* Action item: Every line below between the line holding "(R145, R203). -/" and the line holding "fir := h.fir.advance", inclusive, should be repeated exactly, and all other lines omitted.

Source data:
================================
-- ==== Sys2Proof/Laws/Ops.lean ====
section
/-!
SUPPORT. What each shared operation can do, said once: an equation per case of its rule, and what `exec` and `fetch`
can answer.
-/

namespace Sys2Proof.Machine

variable {p : Params}

/-! ## async_fifo -/

/-- PUT while the write view is full (R107). -/
theorem put_full {h : Hw p} (d : BitVec p.dataW) (hf : h.fifo.wfull = true) :
    h.put d = { h with fifo := { h.fifo with wstQ := .overflow } }.emit (.wstValid .overflow) := by
  simp [Hw.put, hf]

/-- PUT while the write view has room (R107). -/
theorem put_room {h : Hw p} (d : BitVec p.dataW) (hf : h.fifo.wfull = false) :
    h.put d = { h with fifo := { h.fifo with
        mem := Memory.write h.fifo.mem h.fifo.wbin.toNat d
        wbin := inc h.fifo.wbin
        wgray := gray (inc h.fifo.wbin)
        wstQ := .success } }.emit (.wstValid .success) := by
  simp [Hw.put, hf]

/-- Everything PUT can do. -/
theorem put_cases (h : Hw p) (d : BitVec p.dataW) :
    (h.fifo.wfull = true ∧
      h.put d = { h with fifo := { h.fifo with wstQ := .overflow } }.emit (.wstValid .overflow)) ∨
    (h.fifo.wfull = false ∧
      h.put d = { h with fifo := { h.fifo with
        mem := Memory.write h.fifo.mem h.fifo.wbin.toNat d
        wbin := inc h.fifo.wbin
        wgray := gray (inc h.fifo.wbin)
        wstQ := .success } }.emit (.wstValid .success)) := by
  cases hf : h.fifo.wfull
  · exact .inr ⟨rfl, put_room d hf⟩
  · exact .inl ⟨rfl, put_full d hf⟩

/-- Everything GET can do (R108, R203). -/
theorem get_cases (h : Hw p) :
    (h.fifo.rempty = true ∧
      h.get = { h with fifo := { h.fifo with gstQ := .underflow } }.emit (.gstValid .underflow none)) ∨
    (h.fifo.rempty = false ∧ Memory.read h.fifo.mem h.fifo.rbin.toNat = .unspec ∧
      h.get = h.recordFault .readUnspec) ∨
    (∃ d, h.fifo.rempty = false ∧ Memory.read h.fifo.mem h.fifo.rbin.toNat = .val d ∧
      h.get = { h with fifo := { h.fifo with
        rdataQ := .val d
        rbin := inc h.fifo.rbin
        rgray := gray (inc h.fifo.rbin)
        gstQ := .success } }.emit (.gstValid .success (some d))) := by
  cases he : h.fifo.rempty
  · cases hr : Memory.read h.fifo.mem h.fifo.rbin.toNat with
    | unspec => exact .inr (.inl ⟨rfl, rfl, by simp [Hw.get, he, hr]⟩)
    | val d => exact .inr (.inr ⟨d, rfl, rfl, by simp [Hw.get, he, hr]⟩)
  · exact .inl ⟨rfl, by simp [Hw.get, he]⟩

/-! ## fir_filter_engine -/

/-- Everything FIR_INIT can do (R144). -/
theorem firInit_cases (h : Hw p) (k : BitVec p.klw) (taps : List F32) :
    (badLength p k = true ∧
      h.firInit k taps =
        { h with fir := { h.fir with bound := false, fstQ := .allocError } }.emit (.firInitResult .allocError)) ∨
    (badLength p k = false ∧ anyNonfinite (boundTaps k.toNat taps) = true ∧
      h.firInit k taps = h.refuse .nonfiniteTap) ∨
    (badLength p k = false ∧ anyNonfinite (boundTaps k.toNat taps) = false ∧
      h.firInit k taps = { h with fir := h.fir.bind k taps }.emit (.firInitResult .success)) := by
  cases hb : badLength p k
  · cases hn : anyNonfinite (boundTaps k.toNat taps)
    · exact .inr (.inr ⟨rfl, rfl, by simp [Hw.firInit, hb, hn]⟩)
    · exact .inr (.inl ⟨rfl, rfl, by simp [Hw.firInit, hb, hn]⟩)
  · exact .inl ⟨rfl, by simp [Hw.firInit, hb]⟩

/-- Everything FIR_UPDATE can do when it answers a state (R145, R203). -/
theorem firUpdate_cases {h h' : Hw p} {d : BitVec p.dataW} (hu : h.firUpdate d = .ok h') :
    (h.fir.bound = false ∧ h' = h.recordFault .firUnbound) ∨
    (h.fir.bound = true ∧ h.fir.pairsAfter (u2f d) = .unspec ∧ h' = h.recordFault .readUnspec) ∨
    (∃ pairs, h.fir.bound = true ∧ h.fir.klen.toNat ≠ 0 ∧ h.fir.klen.toNat ≤ p.lMax ∧ h.fir.wcur.toNat < p.lMax ∧
      h.fir.pairsAfter (u2f d) = .val pairs ∧
      h' = { h with
        fir := h.fir.advance (u2f d) (macLoop pairs 0 h.model.nanDraws)
        model := { h.model with nanDraws := h.model.nanDraws + 2 * pairs.length } }.emit
          (.yValid (macLoop pairs 0 h.model.nanDraws))) := by
  unfold Hw.firUpdate at hu
  split at hu
  · next hb => exact .inl ⟨hb, (Except.ok.inj hu).symm⟩
  · next hb =>
    have hb' : h.fir.bound = true := by simpa using hb
    split at hu
    · cases hu
    · next hk =>
      split at hu
      · cases hu
      · next hr =>
        split at hu
        · next hp => exact .inr (.inl ⟨hb', hp, (Except.ok.inj hu).symm⟩)
        · next pairs hp =>
          exact .inr (.inr ⟨pairs, hb', hk, by omega, by omega, hp, (Except.ok.inj hu).symm⟩)

/-! ## sample_scheduler_interface -/

/-- TICK while IDLE (R172). -/
theorem tick_idle {h : Hw p} (hs : h.sched.sstate = .idle) :
    h.tick = { h with sched := { h.sched with sstate := .conv } }.emit .adcStart := by
  simp [Hw.tick, hs]

/-- TICK while CONV (R172). -/
theorem tick_conv {h : Hw p} (hs : h.sched.sstate = .conv) :
    h.tick = { h with sched := { h.sched with overrun := true } }.emit .tickDropped := by
  simp [Hw.tick, hs]

/-- ADC_DONE while CONV is PUT after the return to IDLE (R173). -/
theorem adcDone_conv {h : Hw p} (d : BitVec p.dataW) (hs : h.sched.sstate = .conv) :
    h.adcDone d = { h with sched := { h.sched with sstate := .idle } }.put d := by
  simp [Hw.adcDone, hs]

/-- ADC_DONE while IDLE (R173). -/
theorem adcDone_idle {h : Hw p} (d : BitVec p.dataW) (hs : h.sched.sstate = .idle) :
    h.adcDone d = { h with sched := { h.sched with protoErr := true } } := by
  simp [Hw.adcDone, hs]

/-! ## exec -/

/-- Everything `exec` can do: it answers a state at the same parameters, or FIR_UPDATE's fault. -/
theorem exec_cases (i : Instr) (h : Hw p) :
    (∃ h', exec i ⟨p, h⟩ = .next ⟨p, h'⟩) ∨
    (∃ d e, i = .firUpdate d ∧ h.firUpdate (sampleIn p d) = .error e ∧ exec i ⟨p, h⟩ = .fault e) := by
  cases i with
  | firUpdate d =>
    cases hu : h.firUpdate (sampleIn p d) with
    | ok h' => exact .inl ⟨h', by simp [exec, execFirUpdate, State.goToOr, State.goTo, hu]⟩
    | error e => exact .inr ⟨d, e, rfl, hu, by simp [exec, execFirUpdate, State.goToOr, hu]⟩
  | _ => exact .inl ⟨_, rfl⟩

/-- No operation changes the parameters. -/
theorem exec_params {i : Instr} {h : Hw p} {t : State} (he : exec i ⟨p, h⟩ = .next t) :
    ∃ h' : Hw p, t = ⟨p, h'⟩ := by
  obtain ⟨h', hn⟩ | ⟨d, e, -, -, hn⟩ := exec_cases i h
  · rw [hn] at he; exact ⟨h', (Host.Outcome.next.inj he).symm⟩
  · rw [hn] at he; cases he

/-- An operation that meets a refusal sets the mark and does nothing else (R204). -/
theorem exec_refusal {i : Instr} {r : RefusalName} (hr : refusalOf p i = some r) (h : Hw p) :
    exec i ⟨p, h⟩ = .next ⟨p, h.refuse r⟩ := by
  have sched : ∀ f : Hw p → Hw p, schedRefusal p = some r → h.asScheduler f = h.refuse r := by
    intro f hs
    unfold schedRefusal at hs
    unfold Hw.asScheduler
    split at hs <;> simp_all
  cases i with
  | put d =>
    simp only [refusalOf] at hr
    simp only [exec, execPut, State.goTo, Hw.asProducer]
    split at hr <;> simp_all
  | firInit k taps =>
    simp only [refusalOf] at hr
    simp only [exec, execFirInit, State.goTo, Hw.firInit]
    split at hr
    · cases hr
    · split at hr <;> simp_all
  | tick => simp only [exec, execTick, State.goTo, sched _ hr]
  | adcDone d => simp only [exec, execAdcDone, State.goTo, sched _ hr]
  | adcDoneTick d => simp only [exec, execAdcDoneTick, State.goTo, sched _ hr]
  | _ => cases hr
================================
* Result:
/-- Everything FIR_UPDATE can do when it answers a state (R145, R203). -/
theorem firUpdate_cases {h h' : Hw p} {d : BitVec p.dataW} (hu : h.firUpdate d = .ok h') :
    (h.fir.bound = false ∧ h' = h.recordFault .firUnbound) ∨
    (h.fir.bound = true ∧ h.fir.pairsAfter (u2f d) = .unspec ∧ h' = h.recordFault .readUnspec) ∨
    (∃ pairs, h.fir.bound = true ∧ h.fir.klen.toNat ≠ 0 ∧ h.fir.klen.toNat ≤ p.lMax ∧ h.fir.wcur.toNat < p.lMax ∧
      h.fir.pairsAfter (u2f d) = .val pairs ∧
      h' = { h with
        fir := h.fir.advance (u2f d) (macLoop pairs 0 h.model.nanDraws)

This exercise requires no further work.